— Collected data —
○ ○ ○

-- ==== Sys2Proof/Tests/Commands.lean ====
section
/-! SUPPORT. Witnesses: for each statement about commands, states and commands that meet its hypotheses, clause by clause in its
order. -/

namespace Sys2Proof.Tests

set_option Elab.async false

open Sys2Proof.Machine Sys2Proof.Safety

/-- A queue with no command. -/
theorem witness_StepRunsFront : ∃ s : State, s.pending = [] := ⟨State.reset, rfl⟩

theorem witness_BringupCommands :
    served2 up 0x0000 0 [] unchecked = true ∧ isNext up 0x0001 = true ∧ isNext up 0x0002 = true ∧ isNext up 0x0003 = true ∧
    served2 up 0x0010 0 [0xFFFF, 0] clearAttnCheck = true ∧
    served2 up 0x0011 0 [0x101, cntLockBroken, 5] setThresholdCheck = true ∧
    servedAnd up 0x0012 0 [cntBufStale + 5 * 2 ^ 16, 0, 0, 0] readCountersCheck (fun _ x => decide (x.fld 4 23 16 + 1 ≤ 6)) = true ∧
    servedAnd up 0x0012 0 [cntBufStale + 6 * 2 ^ 16, 0, 0, 0] readCountersCheck (fun s x =>
      decide (6 < x.fld 4 23 16 + 1) && xferStatus x 6 (4 * (x.fld 4 23 16 + 1)) == 0 && outReady s x) = true ∧
    served2 up 0x0013 0 [cntLockBroken, 0] clearCountersCheck = true := by decide +kernel

theorem witness_PartitionCommands :
    served2 up 0x0100 5 [32, 16] partCreateCheck = true ∧ served2 up 0x0101 3 [] unchecked = true ∧
    served2 up 0x0102 3 [] unchecked = true ∧ served2 up 0x0103 3 [0x103] partBindPortCheck = true ∧
    served2 up 0x0104 3 [0x100, 0, 0x10, 0] partTilesCheck = true ∧ servedOut 4 up 0x0105 3 [0, 0] unchecked partReadOut = true ∧
    servedQp { up with qps := [(0, { live := true, en := true, rdy := true })] } 0 0x0108 0 [1, 0x1000, 0, 0x2000, 0, 0x404] qpCreateCheck = true ∧
    servedQp { up with qps := [(0, { live := true, en := true, rdy := true }), (2, { live := true })] } 0 0x0109 0 [2] qpDeleteCheck = true ∧
    served2 up 0x010A 0 [0x100] privGrantCheck = true := by decide +kernel

/-- A device in which P2's mailbox has a sequence open on lock 11. -/
def inSeq : State := { up with seqs := [(128, { lock := some 11 })] }

theorem witness_LockCommands :
    served2 up 0x0200 0 [7] (fun s x => firstOf [(heldByOther s x, stLockHeld)]) = true ∧
    served2 up 0x0201 0 [9] (fun s x => firstOf [(decide (tget s.locks x.lockNo ≠ .held x.carrier), stLockNotHeld),
      (decide ((tget s.seqs x.carrier).lock = some x.lockNo), stStateBusy)]) = true ∧
    served2 up 0x0202 0 [9] (fun s x => firstOf [(decide (tget s.locks x.lockNo ≠ .held x.carrier), stLockNotHeld),
      ((tget s.seqs x.carrier).lock.isSome, stStateBusy)]) = true ∧
    served2 inSeq 0x0203 0 [11] (fun s x => firstOf [(decide ((tget s.seqs x.carrier).lock ≠ some x.lockNo), stSequenceNotOpen)]) = true ∧
    served2 inSeq 0x0204 0 [11] (fun s x => firstOf [(decide ((tget s.seqs x.carrier).lock ≠ some x.lockNo), stSequenceNotOpen)]) = true ∧
    served2 up 0x0205 0 [9] unchecked = true := by decide +kernel

/-- Pool 2 of partition 3 with two buffers in each extent, those below index `n` allocated. -/
def pooled (n : Nat) : State :=
  { up with pools := [(2, { owner := some 3, spillable := true, bufsize := 4096, pcount := 2, sbase := 0x100000, scount := 2
                            bufs := (List.range n).map (fun i => (i, { allocated := true })) })] }

/-- BUF_ALLOC of pool 2 where `n` buffers are allocated: whether it is served, and how many are as the clause says. -/
def allocAt (n : Nat) (more : Pool → Bool) : Bool :=
  servedAnd (pooled n) 0x0302 3 [2] bufAllocCheck (fun s x =>
    let k := tget s.pools x.poolNo
    (List.range n).all (fun j => (tget k.bufs j).allocated) && more k)

theorem witness_PoolCommands :
    served2 up 0x0300 3 [1, 4096, 0x10000, 0, 4, 0, 0, 0] poolCreateCheck = true ∧ served2 up 0x0301 3 [4] poolDestroyCheck = true ∧
    allocAt 1 (fun k => decide (1 < k.pcount) && !(tget k.bufs 1).allocated) = true ∧
    allocAt 3 (fun k => decide (1 < k.scount) && k.pcount == 2 && !(tget k.bufs (k.pcount + 1)).allocated) = true ∧
    (let x := cm 128 (pk 0x0302 3 [2]) []
     let s := give (pooled 4) x
     let k := tget s.pools x.poolNo
     reached s 0x0302 128 x.pkt x && decide (k.owner = some x.part) &&
       (List.range (k.pcount + k.scount)).all (fun j => (tget k.bufs j).allocated)) = true ∧
    served2 up 0x0303 3 [2, 1 + 9 * 2 ^ 20] bufFreeCheck = true ∧
    servedAnd up 0x0304 3 [2] poolReadCheck (fun s x => decide ((tget s.pools x.poolNo).owner = some 3)) = true ∧
    servedAnd up 0x0304 3 [7] poolReadCheck (fun s x => decide ((tget s.pools x.poolNo).owner = none)) = true := by decide +kernel

/-- Tiles 4 and 5 are a DUAL pair that runs. -/
def paired : State :=
  { up with
    tiles := [(4, { owner := some 3, prog := some 7, running := true }), (5, { owner := some 3 })]
    progs := [(7, { gen := 1, loaded := true, part := 3, tilemask := 0x10, running := true, mode := .dual })] }

/-- A served MEM_READ or MEM_WRITE of 16 bytes, of a carrier, of which something more holds. -/
def memCmd (s : State) (op c a : Nat) (more : State → Cmd → Bool) : Bool :=
  let p := pk op 0 [a % 2 ^ 32, a / 2 ^ 32, 16, 0, 0]
  let x := cm c p []
  served (give s x) op c p x (fun t y => memCheck t y) && more (turned c (give s x)) x

theorem witness_MemoryCommands :
    served2 up 0x0400 3 [2 + 2 ^ 4 + 2 ^ 10 * 0x1F, 256, 8, 8, 0] windowMapCheck = true ∧
    served2 { up with progs := [], pools := [] } 0x0401 3 [1] windowUnmapCheck = true ∧
    servedOut 5 up 0x0402 3 [0, 0, 0] unchecked (fun s x => dwBytes (tget s.windows (winKey x.part (x.fld 4 3 0))).dws) = true ∧
    served2 up 0x0403 0 [0, 0, 1, 8] hostSpillSetCheck = true ∧ served2 up 0x0404 0 [1, 4, 8] peerSpillSetCheck = true ∧
    served2 { up with cm := {} } 0x0405 0 [0x40000000, 0] contextBaseCheck = true ∧
    memCmd up 0x0406 128 0x1000 (fun t x =>
      let g := sysRead viaProc (x.par64 4) (x.fld 6 12 0) t
      xferStatus x 7 (x.fld 6 12 0) == 0 && g.reply.status == 0 && xferStatus x 7 g.bytes.length == 0 && outReady g.s x) = true ∧
    memCmd paired 0x0406 128 (storeAddr 5 0) (fun t x =>
      xferStatus x 7 (x.fld 6 12 0) == 0 && (sysRead viaProc (x.par64 4) (x.fld 6 12 0) t).reply.status != 0) = true ∧
    memCmd up 0x0407 128 0x1000 (fun _ x => !isQp x.carrier) = true ∧
    memCmd (linked up) 0x0407 1 0x1000 (fun t x => isQp x.carrier && canMaster t x.port) = true ∧
    memCmd (cut up) 0x0407 1 0x1000 (fun t x => isQp x.carrier && !canMaster t x.port) = true := by decide +kernel

/-- 73 parameter dwords of a TABLE_LOAD: the slot, then 288 code lengths of which two are 1. -/
def tablePars : List Nat := 9 :: 0x0101 :: List.replicate 71 0

/-- Stream 4 is configured to encode, and its context is resident: a change of it. -/
def ctx4 (f : Ctx → Ctx) : State :=
  { up with
    ctxs := [(4, f { valid := true, encode := true, pendok := true, owner := 3, stream := 4, tsel := 1 })]
    cm := { base := some 0x40000000, resident := [4] } }

/-- A STREAM_READ or STREAM_FLUSH of stream 4, with its context as the command reads it. -/
def onCtx4 (s : State) (op : Nat) (pars : List Nat) (more : State → Ctx → Cmd → Bool) : Bool :=
  servedAnd s op 3 pars (if op = 0x0505 then streamReadCheck else streamFlushCheck) (fun u x =>
    let t := readCtx x.stream stOk none (fillCtx x.stream (turned 128 u))
    more t (tget t.ctxs x.stream) x)

/-- Partition 3 is being reset. -/
def resetting3 (s : State) : State := { s with parts := [(3, { state := .resetting, scount := 16 })] }

theorem witness_CodecCommands :
    served2 up 0x0500 3 [3, 0, 0, 0, 0, 0, 0, 0, 0, 0, 0, 0] codecSubmitCheck = true ∧
    served2b up 0x0501 3 tablePars tableLoadCheck = true ∧ served2 up 0x0502 3 [8] tableReleaseCheck = true ∧
    served2 up 0x0503 3 [4, 0, 0x400, 0, 0, 0, 0, 0] streamConfigCheck = true ∧ served2 up 0x0504 3 [4] streamResetCheck = true ∧
    onCtx4 (ctx4 id) 0x0505 [4, 0, 0] (fun t k x => xferStatus x 5 64 == 0 && !k.pfill && outReady t x) = true ∧
    onCtx4 (ctx4 (fun k => { k with pfill := true })) 0x0505 [4, 0, 0] (fun _ k x => xferStatus x 5 64 == 0 && k.pfill) = true ∧
    onCtx4 (ctx4 id) 0x0506 [4] (fun t k x => k.useStatus x.part true == 0 && !k.held && !hasWaiters t x.stream) = true ∧
    onCtx4 (ctx4 (fun k => { k with held := true })) 0x0506 [4] (fun t k x => k.useStatus x.part true == 0 && k.held && slotFree t x.port &&
      !partEnding t x.part) = true ∧
    onCtx4 (resetting3 (ctx4 (fun k => { k with held := true }))) 0x0506 [4] (fun t k x => k.useStatus x.part true == 0 && k.held &&
      slotFree t x.port && partEnding t x.part) = true ∧
    onCtx4 (ctx4 (fun k => { k with encode := false })) 0x0506 [4] (fun _ k x => k.useStatus x.part true != 0) = true := by decide +kernel

/-- A KAK_RUN's kernel runs on tile 5. -/
def kernel5 : State := { up with tiles := [(5, { owner := some 3, prog := some 6, kernel := some { k := 0, why := .command 9 } })] }

/-- The same, while the ticket's work goes on. -/
def goesOn : State := { up with slots := [(5, { gen := 2, held := true, port := 2, device := true })] }

theorem witness_ProgramCommands :
    served2 up 0x0600 3 [0, 0, 0x1000] unchecked = true ∧
    servedAnd up 0x0601 3 [6 + 64] programRunCheck (fun s x => !loadWaits s (maskTiles (tget s.progs x.progSlot).tilemask)) = true ∧
    servedAnd kernel5 0x0601 3 [6 + 64] programRunCheck (fun s x => loadWaits s (maskTiles (tget s.progs x.progSlot).tilemask)) = true ∧
    served2 up 0x0602 3 [7 + 64] programAbortCheck = true ∧ served2 up 0x0603 3 [6 + 64] programUnloadCheck = true ∧
    ([0x0604, 0x0605].all (fun op => servedAnd up op 0 [5 + 2 * 2 ^ 12 + 2 * 2 ^ 30] resultCheck
      (fun s x => match slotNamed s x with | some r => r.final.isSome | none => false))) = true ∧
    ([0x0604, 0x0605].all (fun op => servedAnd goesOn op 0 [5 + 2 * 2 ^ 12 + 2 * 2 ^ 30] resultCheck
      (fun s x => match slotNamed s x with | some r => r.final.isNone | none => false))) = true ∧
    servedOut 4 up 0x0606 3 [0, 0] unchecked (fun s x => dwBytes (tget s.parts x.part).report.dws) = true := by decide +kernel

theorem witness_LinkCommands :
    served2 up 0x0700 0 [1, 3, 64, 0] linkConfigCheck = true ∧ served2 up 0x0701 0 [2, 100] linkTrainCheck = true ∧
    served2 up 0x0702 0 [1] unchecked = true ∧ servedOut 5 up 0x0703 0 [1, 0, 0] unchecked linkStatusOut = true ∧
    served2 up 0x0704 0 [1] linkRecalCheck = true ∧ served2 up 0x0705 3 [18, 1, 0] channelBindCheck = true ∧
    served2 up 0x0706 0 [17] channelReadCheck = true ∧ served2 up 0x0707 3 [2, 0x103, 0, 0, 0, 0, 0, 0, 0] mcGroupSetCheck = true ∧
    served2 up 0x0708 3 [17, 0, 0, 64, 0, 0] linkPushCheck = true ∧ served2 up 0x0709 3 [1, 0, 0, 4] linkMcastCheck = true ∧
    servedOut 5 up 0x070A 3 [1, 0, 0] linkMcReportCheck linkMcReportOut = true := by decide +kernel

theorem witness_KestrelCommands :
    served2 up 0x0800 0 [1] unchecked = true ∧
    servedAnd up 0x0801 0 [0x11] loopSetModeCheck (fun s x => decide ((tget s.loops (x.fld 4 2 0)).mode = modeOf (x.fld 4 6 4))) = true ∧
    servedAnd up 0x0801 0 [1] loopSetModeCheck (fun s x => decide ((tget s.loops (x.fld 4 2 0)).mode ≠ modeOf (x.fld 4 6 4))) = true ∧
    served2 up 0x0802 0 [1, 5] loopWriteCoefCheck = true ∧ served2 up 0x0803 0 [1, 5, 0x00090001] loopSetPointCheck = true ∧
    served2 up 0x0804 0 [1, 0x1000, 0, 4] loopTraceCheck = true ∧ served2 up 0x0805 0 [1, 0x1000, 0, 4, 0] loopInjectCheck = true ∧
    served2 up 0x0806 0 [1, 0] avsAccessCheck = true ∧ served2 up 0x0807 0 [] unchecked = true := by decide +kernel

/-- A drain, with the ticket of its DRAIN_START or without. -/
def draining (tk : Option Nat) : State := { up with integ := { dstate := .draining, drainTk := tk } }

theorem witness_IntegrityCommands :
    served2 up 0x0900 3 [0] checkModeSetCheck = true ∧
    servedOut 6 up 0x0901 0 [0, 0, 0, 0] ledgerReadCheck
      (fun s x => (List.range (x.fld 5 6 0 + 1)).flatMap (fun i => (tget s.ledger.recs (x.fld 4 11 0 + i)).bytes s)) = true ∧
    servedAnd { up with ledger := { recs := [(3, { kind := 1 })], order := [3] } } 0x0902 0 [3, 0, 0] signatureReadCheck
      (fun s x => xferStatus x 5 4096 == 0 && outReady s x) = true ∧
    served2 up 0x0903 0 [0x0901] kakRunCheck = true ∧ served2 up 0x0904 0 [1000] unchecked = true ∧
    served2 up 0x0905 0 [0] drainStartCheck = true ∧ served2 (draining (some 9)) 0x0906 0 [] drainCancelCheck = true ∧
    served2 (draining none) 0x0906 0 [] drainCancelCheck = true ∧
    served2 { up with fw := { unlocked := true } } 0x0907 0 [unitId 4 3, 1] errInjectCheck = true ∧
    served2 up 0x0908 0 [1, 0xFFFF] unchecked = true := by decide +kernel

theorem witness_OwlCommands :
    served2 up 0x0A00 0 [0x10001, 0, 0, 0, 0] (fun _ x => if portPresent (x.fld 4 14 8) (x.fld 4 18 16) then {} else no stParamRange) = true ∧
    served2 up 0x0A01 0 [1] unchecked = true ∧ served2 up 0x0A02 0 [0, 0, 0x10000, 1] traceConfigCheck = true ∧
    served2 up 0x0A03 0 [0] traceControlCheck = true ∧ served2 up 0x0A04 0 [] unchecked = true := by decide +kernel

theorem witness_DomainCommands :
    served2 up 0x0B00 0 [3, 0xFFFF] domainOffCheck = true ∧
    servedAnd up 0x0B01 0 [3] domainOnCheck (fun s x => (tget s.doms (x.fld 4 4 0)).on) = true ∧
    servedAnd { up with doms := [] } 0x0B01 0 [3] domainOnCheck (fun s x => !(tget s.doms (x.fld 4 4 0)).on) = true ∧
    served2 up 0x0B02 0 [] unchecked = true := by decide +kernel

/-- A served command of P3's mailbox, with P3 as it is at reset. -/
def served3 (s : State) (op : Nat) (more : State → Cmd → Bool) : Bool :=
  let p := if op = 0x0C04 then pkBlock op 0 24 else pk op 0 []
  let x := cm 192 p (List.replicate (if op = 0x0C04 then 24 else 0) 0)
  served (give s x) op 192 p x onlyP3 && more (give s x) x

/-- A served command of P2's mailbox, behind an older one of P0's. -/
def behind (s : State) (op : Nat) (pars : List Nat) (chk : State → Cmd → Verdict) : Bool :=
  let x := cm 128 (pk op 0 pars) []
  let t := { s with cmds := [{ cm 64 (pk 0 0 []) [] with id := 39, waits := 1 }, x] }
  served t op 128 x.pkt x chk && olderWaits t x

theorem witness_FirmwareCommands :
    servedAnd up 0x0C00 0 [0, 0, 0x200] patchLoadCheck (fun s x => !olderWaits s x) = true ∧
    behind up 0x0C00 [0, 0, 0x200] patchLoadCheck = true ∧
    servedAnd { up with fw := { patch := some (1, 1) } } 0x0C01 0 [] patchRemoveCheck (fun s x => !olderWaits s x) = true ∧
    behind { up with fw := { patch := some (1, 1) } } 0x0C01 [] patchRemoveCheck = true ∧
    served2 up 0x0C02 0 [] unchecked = true ∧ served3 up 0x0C03 (fun _ _ => true) = true ∧
    served3 up 0x0C04 (fun s x => !unlockOk s x) = true ∧ served3 up 0x0C05 (fun _ _ => true) = true := by decide +kernel

/-- A DEBUG_UNLOCK of P3 with a nonce. -/
def unlocking : Cmd := cm 192 (pkBlock 0x0C04 0 24) (List.replicate 24 0)

/-- Where the fuses allow debug and the signature verifies, it unlocks. -/
theorem witness_FirmwareCommands_unlock (h1 : Config.fuseDbgEn = true) (h2 : Config.fuseKeyRev.getLsbD Config.fuseDbgKey.toNat = false)
    (h3 : Config.verifies Config.fuseDbgKey.toNat (leBytes 8 Config.fuseSerial.toNat) (dwBytes unlocking.params) = true) :
    (let s := give { up with fw := { nonce := some [] } } unlocking
     served s 0x0C04 192 unlocking.pkt unlocking onlyP3 = true ∧ unlockOk s unlocking = true) := by
  refine ⟨by decide +kernel, ?_⟩
  have h4 : (({ up with fw := { nonce := some [] } } : State).bring.dbgoff) = false := by decide
  simp [unlockOk, unlockAvailable, nonceOver, give, h1, h2, h3]
  decide

end Sys2Proof.Tests
end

○ ○ ○

— WHAT IS BEING ASKED —
In the data above, which lines lie between the line with "0) = true := by decide +kernel" and the line with "goes on. -/", inclusive? Print those lines exactly and nothing else.

— ANSWER BELOW —
    onCtx4 (ctx4 (fun k => { k with encode := false })) 0x0506 [4] (fun _ k x => k.useStatus x.part true != 0) = true := by decide +kernel

/-- A KAK_RUN's kernel runs on tile 5. -/
def kernel5 : State := { up with tiles := [(5, { owner := some 3, prog := some 6, kernel := some { k := 0, why := .command 9 } })] }

/-- The same, while the ticket's work goes on. -/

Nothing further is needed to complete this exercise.